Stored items
=== Section Start ===
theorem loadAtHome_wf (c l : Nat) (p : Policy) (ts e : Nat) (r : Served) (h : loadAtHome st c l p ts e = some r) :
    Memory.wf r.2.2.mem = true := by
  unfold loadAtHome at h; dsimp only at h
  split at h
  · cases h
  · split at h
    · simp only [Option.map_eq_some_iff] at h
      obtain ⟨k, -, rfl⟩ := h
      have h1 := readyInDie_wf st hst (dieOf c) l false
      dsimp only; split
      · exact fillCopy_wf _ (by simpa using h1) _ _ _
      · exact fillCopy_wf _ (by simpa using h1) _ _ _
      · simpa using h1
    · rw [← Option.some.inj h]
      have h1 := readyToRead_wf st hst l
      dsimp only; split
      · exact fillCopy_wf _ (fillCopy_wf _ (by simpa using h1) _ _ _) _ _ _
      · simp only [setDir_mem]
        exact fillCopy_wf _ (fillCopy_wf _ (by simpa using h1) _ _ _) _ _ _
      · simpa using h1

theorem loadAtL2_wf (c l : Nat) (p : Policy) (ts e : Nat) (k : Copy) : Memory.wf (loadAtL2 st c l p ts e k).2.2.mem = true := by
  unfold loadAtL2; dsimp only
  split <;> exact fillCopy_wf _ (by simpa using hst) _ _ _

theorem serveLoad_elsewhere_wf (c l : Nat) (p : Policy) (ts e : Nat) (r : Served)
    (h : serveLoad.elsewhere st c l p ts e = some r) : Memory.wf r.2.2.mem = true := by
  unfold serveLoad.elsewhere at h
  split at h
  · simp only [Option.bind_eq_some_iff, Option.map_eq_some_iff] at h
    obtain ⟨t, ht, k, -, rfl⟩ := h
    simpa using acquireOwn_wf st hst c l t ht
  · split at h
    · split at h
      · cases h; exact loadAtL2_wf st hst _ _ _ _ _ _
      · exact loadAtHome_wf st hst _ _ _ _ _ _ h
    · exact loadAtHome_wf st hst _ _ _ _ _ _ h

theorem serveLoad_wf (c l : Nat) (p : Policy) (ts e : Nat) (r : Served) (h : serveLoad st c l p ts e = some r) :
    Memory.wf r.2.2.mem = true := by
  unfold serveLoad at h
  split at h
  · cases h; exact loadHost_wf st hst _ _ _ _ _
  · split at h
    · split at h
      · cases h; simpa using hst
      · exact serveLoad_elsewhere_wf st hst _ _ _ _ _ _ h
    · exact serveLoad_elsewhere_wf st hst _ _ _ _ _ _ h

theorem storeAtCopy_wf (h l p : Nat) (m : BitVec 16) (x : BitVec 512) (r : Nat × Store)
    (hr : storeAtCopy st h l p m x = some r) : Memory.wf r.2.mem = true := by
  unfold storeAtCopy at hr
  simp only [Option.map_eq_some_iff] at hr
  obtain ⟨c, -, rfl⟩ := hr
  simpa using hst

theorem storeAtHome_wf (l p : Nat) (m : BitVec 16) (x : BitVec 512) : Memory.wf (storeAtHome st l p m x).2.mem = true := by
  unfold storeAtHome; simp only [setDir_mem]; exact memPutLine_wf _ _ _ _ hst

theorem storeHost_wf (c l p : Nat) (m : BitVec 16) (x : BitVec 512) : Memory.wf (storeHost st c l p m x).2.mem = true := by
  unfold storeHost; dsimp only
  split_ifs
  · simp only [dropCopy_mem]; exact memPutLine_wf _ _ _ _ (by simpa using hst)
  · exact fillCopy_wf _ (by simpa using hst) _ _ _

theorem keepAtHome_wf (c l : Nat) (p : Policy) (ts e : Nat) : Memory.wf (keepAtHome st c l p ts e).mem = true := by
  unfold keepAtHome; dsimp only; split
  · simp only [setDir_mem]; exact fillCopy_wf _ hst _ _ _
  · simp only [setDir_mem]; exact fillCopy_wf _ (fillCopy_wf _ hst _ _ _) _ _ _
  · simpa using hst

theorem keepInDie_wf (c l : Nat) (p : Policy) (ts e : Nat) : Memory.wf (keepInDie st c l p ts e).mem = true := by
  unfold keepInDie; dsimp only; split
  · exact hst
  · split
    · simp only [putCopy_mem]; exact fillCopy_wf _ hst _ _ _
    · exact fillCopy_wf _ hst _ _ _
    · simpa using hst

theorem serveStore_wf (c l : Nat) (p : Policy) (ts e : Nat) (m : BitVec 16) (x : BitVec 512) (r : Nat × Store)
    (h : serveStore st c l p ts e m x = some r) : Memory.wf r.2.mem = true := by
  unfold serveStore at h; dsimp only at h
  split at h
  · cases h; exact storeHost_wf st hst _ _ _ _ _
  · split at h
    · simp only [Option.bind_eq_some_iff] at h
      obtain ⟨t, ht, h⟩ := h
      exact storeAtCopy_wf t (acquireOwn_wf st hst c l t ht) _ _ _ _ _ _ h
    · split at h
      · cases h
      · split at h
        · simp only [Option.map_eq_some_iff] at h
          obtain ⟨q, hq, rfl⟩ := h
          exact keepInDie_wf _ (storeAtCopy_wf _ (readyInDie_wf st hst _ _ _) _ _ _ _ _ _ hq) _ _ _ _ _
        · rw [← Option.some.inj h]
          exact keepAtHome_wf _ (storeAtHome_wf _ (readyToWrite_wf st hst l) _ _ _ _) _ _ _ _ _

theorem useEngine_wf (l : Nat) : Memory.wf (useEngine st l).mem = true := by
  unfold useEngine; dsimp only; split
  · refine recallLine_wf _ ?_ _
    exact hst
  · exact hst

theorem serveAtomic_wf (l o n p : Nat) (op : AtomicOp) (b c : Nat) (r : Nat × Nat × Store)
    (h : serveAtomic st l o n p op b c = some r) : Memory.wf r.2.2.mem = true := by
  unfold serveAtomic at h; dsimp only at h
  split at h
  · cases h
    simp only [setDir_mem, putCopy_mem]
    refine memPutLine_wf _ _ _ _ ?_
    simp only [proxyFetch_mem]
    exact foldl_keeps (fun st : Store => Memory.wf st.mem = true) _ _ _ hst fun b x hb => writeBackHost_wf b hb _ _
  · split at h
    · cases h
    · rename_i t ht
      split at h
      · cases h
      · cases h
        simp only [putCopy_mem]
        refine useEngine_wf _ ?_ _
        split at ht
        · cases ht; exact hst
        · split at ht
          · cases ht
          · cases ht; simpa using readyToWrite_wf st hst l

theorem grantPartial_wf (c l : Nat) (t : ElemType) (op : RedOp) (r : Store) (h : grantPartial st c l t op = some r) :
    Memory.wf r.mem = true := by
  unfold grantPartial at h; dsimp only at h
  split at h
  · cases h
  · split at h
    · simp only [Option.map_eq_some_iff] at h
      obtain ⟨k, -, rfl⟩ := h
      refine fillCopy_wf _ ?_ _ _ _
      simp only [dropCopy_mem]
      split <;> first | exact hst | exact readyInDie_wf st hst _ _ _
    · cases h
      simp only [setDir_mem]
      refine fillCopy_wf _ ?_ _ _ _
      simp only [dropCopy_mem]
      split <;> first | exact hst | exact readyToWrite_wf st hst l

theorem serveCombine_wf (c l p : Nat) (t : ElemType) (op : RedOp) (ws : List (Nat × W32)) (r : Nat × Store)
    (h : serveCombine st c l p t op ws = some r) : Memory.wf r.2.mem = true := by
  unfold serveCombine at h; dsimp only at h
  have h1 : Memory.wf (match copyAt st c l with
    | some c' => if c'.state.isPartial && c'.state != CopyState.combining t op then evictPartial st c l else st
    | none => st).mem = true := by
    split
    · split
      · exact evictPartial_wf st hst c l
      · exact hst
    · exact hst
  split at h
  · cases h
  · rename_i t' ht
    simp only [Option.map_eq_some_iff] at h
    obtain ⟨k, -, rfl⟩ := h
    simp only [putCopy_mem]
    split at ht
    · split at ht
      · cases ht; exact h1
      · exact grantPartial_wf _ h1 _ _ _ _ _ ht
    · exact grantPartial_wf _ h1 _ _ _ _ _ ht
=== Section End ===
Send back all the records above word for word.

theorem loadAtHome_wf (c l : Nat) (p : Policy) (ts e : Nat) (r : Served) (h : loadAtHome st c l p ts e = some r) :
    Memory.wf r.2.2.mem = true := by
  unfold loadAtHome at h; dsimp only at h
  split at h
  · cases h
  · split at h
    · simp only [Option.map_eq_some_iff] at h
      obtain ⟨k, -, rfl⟩ := h
      have h1 := readyInDie_wf st hst (dieOf c) l false
      dsimp only; split
      · exact fillCopy_wf _ (by simpa using h1) _ _ _
      · exact fillCopy_wf _ (by simpa using h1) _ _ _
      · simpa using h1
    · rw [← Option.some.inj h]
      have h1 := readyToRead_wf st hst l
      dsimp only; split
      · exact fillCopy_wf _ (fillCopy_wf _ (by simpa using h1) _ _ _) _ _ _
      · simp only [setDir_mem]
        exact fillCopy_wf _ (fillCopy_wf _ (by simpa using h1) _ _ _) _ _ _
      · simpa using h1

theorem loadAtL2_wf (c l : Nat) (p : Policy) (ts e : Nat) (k : Copy) : Memory.wf (loadAtL2 st c l p ts e k).2.2.mem = true := by
  unfold loadAtL2; dsimp only
  split <;> exact fillCopy_wf _ (by simpa using hst) _ _ _

theorem serveLoad_elsewhere_wf (c l : Nat) (p : Policy) (ts e : Nat) (r : Served)
    (h : serveLoad.elsewhere st c l p ts e = some r) : Memory.wf r.2.2.mem = true := by
  unfold serveLoad.elsewhere at h
  split at h
  · simp only [Option.bind_eq_some_iff, Option.map_eq_some_iff] at h
    obtain ⟨t, ht, k, -, rfl⟩ := h
    simpa using acquireOwn_wf st hst c l t ht
  · split at h
    · split at h
      · cases h; exact loadAtL2_wf st hst _ _ _ _ _ _
      · exact loadAtHome_wf st hst _ _ _ _ _ _ h
    · exact loadAtHome_wf st hst _ _ _ _ _ _ h

theorem serveLoad_wf (c l : Nat) (p : Policy) (ts e : Nat) (r : Served) (h : serveLoad st c l p ts e = some r) :
    Memory.wf r.2.2.mem = true := by
  unfold serveLoad at h
  split at h
  · cases h; exact loadHost_wf st hst _ _ _ _ _
  · split at h
    · split at h
      · cases h; simpa using hst
      · exact serveLoad_elsewhere_wf st hst _ _ _ _ _ _ h
    · exact serveLoad_elsewhere_wf st hst _ _ _ _ _ _ h

theorem storeAtCopy_wf (h l p : Nat) (m : BitVec 16) (x : BitVec 512) (r : Nat × Store)
    (hr : storeAtCopy st h l p m x = some r) : Memory.wf r.2.mem = true := by
  unfold storeAtCopy at hr
  simp only [Option.map_eq_some_iff] at hr
  obtain ⟨c, -, rfl⟩ := hr
  simpa using hst

theorem storeAtHome_wf (l p : Nat) (m : BitVec 16) (x : BitVec 512) : Memory.wf (storeAtHome st l p m x).2.mem = true := by
  unfold storeAtHome; simp only [setDir_mem]; exact memPutLine_wf _ _ _ _ hst

theorem storeHost_wf (c l p : Nat) (m : BitVec 16) (x : BitVec 512) : Memory.wf (storeHost st c l p m x).2.mem = true := by
  unfold storeHost; dsimp only
  split_ifs
  · simp only [dropCopy_mem]; exact memPutLine_wf _ _ _ _ (by simpa using hst)
  · exact fillCopy_wf _ (by simpa using hst) _ _ _

theorem keepAtHome_wf (c l : Nat) (p : Policy) (ts e : Nat) : Memory.wf (keepAtHome st c l p ts e).mem = true := by
  unfold keepAtHome; dsimp only; split
  · simp only [setDir_mem]; exact fillCopy_wf _ hst _ _ _
  · simp only [setDir_mem]; exact fillCopy_wf _ (fillCopy_wf _ hst _ _ _) _ _ _
  · simpa using hst

theorem keepInDie_wf (c l : Nat) (p : Policy) (ts e : Nat) : Memory.wf (keepInDie st c l p ts e).mem = true := by
  unfold keepInDie; dsimp only; split
  · exact hst
  · split
    · simp only [putCopy_mem]; exact fillCopy_wf _ hst _ _ _
    · exact fillCopy_wf _ hst _ _ _
    · simpa using hst

theorem serveStore_wf (c l : Nat) (p : Policy) (ts e : Nat) (m : BitVec 16) (x : BitVec 512) (r : Nat × Store)
    (h : serveStore st c l p ts e m x = some r) : Memory.wf r.2.mem = true := by
  unfold serveStore at h; dsimp only at h
  split at h
  · cases h; exact storeHost_wf st hst _ _ _ _ _
  · split at h
    · simp only [Option.bind_eq_some_iff] at h
      obtain ⟨t, ht, h⟩ := h
      exact storeAtCopy_wf t (acquireOwn_wf st hst c l t ht) _ _ _ _ _ _ h
    · split at h
      · cases h
      · split at h
        · simp only [Option.map_eq_some_iff] at h
          obtain ⟨q, hq, rfl⟩ := h
          exact keepInDie_wf _ (storeAtCopy_wf _ (readyInDie_wf st hst _ _ _) _ _ _ _ _ _ hq) _ _ _ _ _
        · rw [← Option.some.inj h]
          exact keepAtHome_wf _ (storeAtHome_wf _ (readyToWrite_wf st hst l) _ _ _ _) _ _ _ _ _

theorem useEngine_wf (l : Nat) : Memory.wf (useEngine st l).mem = true := by
  unfold useEngine; dsimp only; split
  · refine recallLine_wf _ ?_ _
    exact hst
  · exact hst

theorem serveAtomic_wf (l o n p : Nat) (op : AtomicOp) (b c : Nat) (r : Nat × Nat × Store)
    (h : serveAtomic st l o n p op b c = some r) : Memory.wf r.2.2.mem = true := by
  unfold serveAtomic at h; dsimp only at h
  split at h
  · cases h
    simp only [setDir_mem, putCopy_mem]
    refine memPutLine_wf _ _ _ _ ?_
    simp only [proxyFetch_mem]
    exact foldl_keeps (fun st : Store => Memory.wf st.mem = true) _ _ _ hst fun b x hb => writeBackHost_wf b hb _ _
  · split at h
    · cases h
    · rename_i t ht
      split at h
      · cases h
      · cases h
        simp only [putCopy_mem]
        refine useEngine_wf _ ?_ _
        split at ht
        · cases ht; exact hst
        · split at ht
          · cases ht
          · cases ht; simpa using readyToWrite_wf st hst l

theorem grantPartial_wf (c l : Nat) (t : ElemType) (op : RedOp) (r : Store) (h : grantPartial st c l t op = some r) :
    Memory.wf r.mem = true := by
  unfold grantPartial at h; dsimp only at h
  split at h
  · cases h
  · split at h
    · simp only [Option.map_eq_some_iff] at h
      obtain ⟨k, -, rfl⟩ := h
      refine fillCopy_wf _ ?_ _ _ _
      simp only [dropCopy_mem]
      split <;> first | exact hst | exact readyInDie_wf st hst _ _ _
    · cases h
      simp only [setDir_mem]
      refine fillCopy_wf _ ?_ _ _ _
      simp only [dropCopy_mem]
      split <;> first | exact hst | exact readyToWrite_wf st hst l

theorem serveCombine_wf (c l p : Nat) (t : ElemType) (op : RedOp) (ws : List (Nat × W32)) (r : Nat × Store)
    (h : serveCombine st c l p t op ws = some r) : Memory.wf r.2.mem = true := by
  unfold serveCombine at h; dsimp only at h
  have h1 : Memory.wf (match copyAt st c l with
    | some c' => if c'.state.isPartial && c'.state != CopyState.combining t op then evictPartial st c l else st
    | none => st).mem = true := by
    split
    · split
      · exact evictPartial_wf st hst c l
      · exact hst
    · exact hst
  split at h
  · cases h
  · rename_i t' ht
    simp only [Option.map_eq_some_iff] at h
    obtain ⟨k, -, rfl⟩ := h
    simp only [putCopy_mem]
    split at ht
    · split at ht
      · cases ht; exact h1
      · exact grantPartial_wf _ h1 _ _ _ _ _ ht
    · exact grantPartial_wf _ h1 _ _ _ _ _ ht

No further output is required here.